### Your objective
Look through the lines below and copy each one that includes "fillBuf".

### Recorded information
-- ==== Sys2Proof/Machine/Fetch.lean ====
section
/-! DEFINITION. Placing one frame so that the next step runs it (log entry 5). -/

namespace Sys2Proof.Machine

/-- Payload bytes written into `buf` from index `i` on. -/
def fillBuf (i : Nat) : List Byte → Vector Byte Config.maxLen → Vector Byte Config.maxLen
  | [], v => v
  | b :: rest, v => fillBuf (i + 1) rest (v.setIfInBounds i b)

/-- The registers as they are when a frame of kind `k` with payload `p` has been read up to its checksum
byte (40_sync_fsm.md R103, R105, R110, R111). -/
def stageFrame (k : FrameKind) (p : List Byte) (s : State) : State :=
  { s with
    state := Phase.code .cks
    tag := k.tag
    len := BitVec.ofNat 4 k.len
    idx := BitVec.ofNat 4 k.len
    buf := fillBuf 0 p s.buf
    acc := checksum p }

/-- The bytes of an opcode-table word (tag, payload, checksum byte) placed where the next step reads them:
all but the checksum byte already collected, the checksum byte next on the stream. A word whose tag is
unknown is placed where the block meets it: in `S_TYPE`, the tag next on the stream. -/
def placeTableBytes (bs : List Byte) (s : State) : State :=
  match bs with
  | [] => s
  | tag :: body =>
    match kindOf tag with
    | none => { s with state := Phase.code .type, input := .byte tag :: s.input }
    | some k =>
      { stageFrame k (body.take k.len) s with input := .byte (byteAt body k.len) :: s.input }

end Sys2Proof.Machine
end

### Answer to this task
def fillBuf (i : Nat) : List Byte → Vector Byte Config.maxLen → Vector Byte Config.maxLen
  | b :: rest, v => fillBuf (i + 1) rest (v.setIfInBounds i b)
    buf := fillBuf 0 p s.buf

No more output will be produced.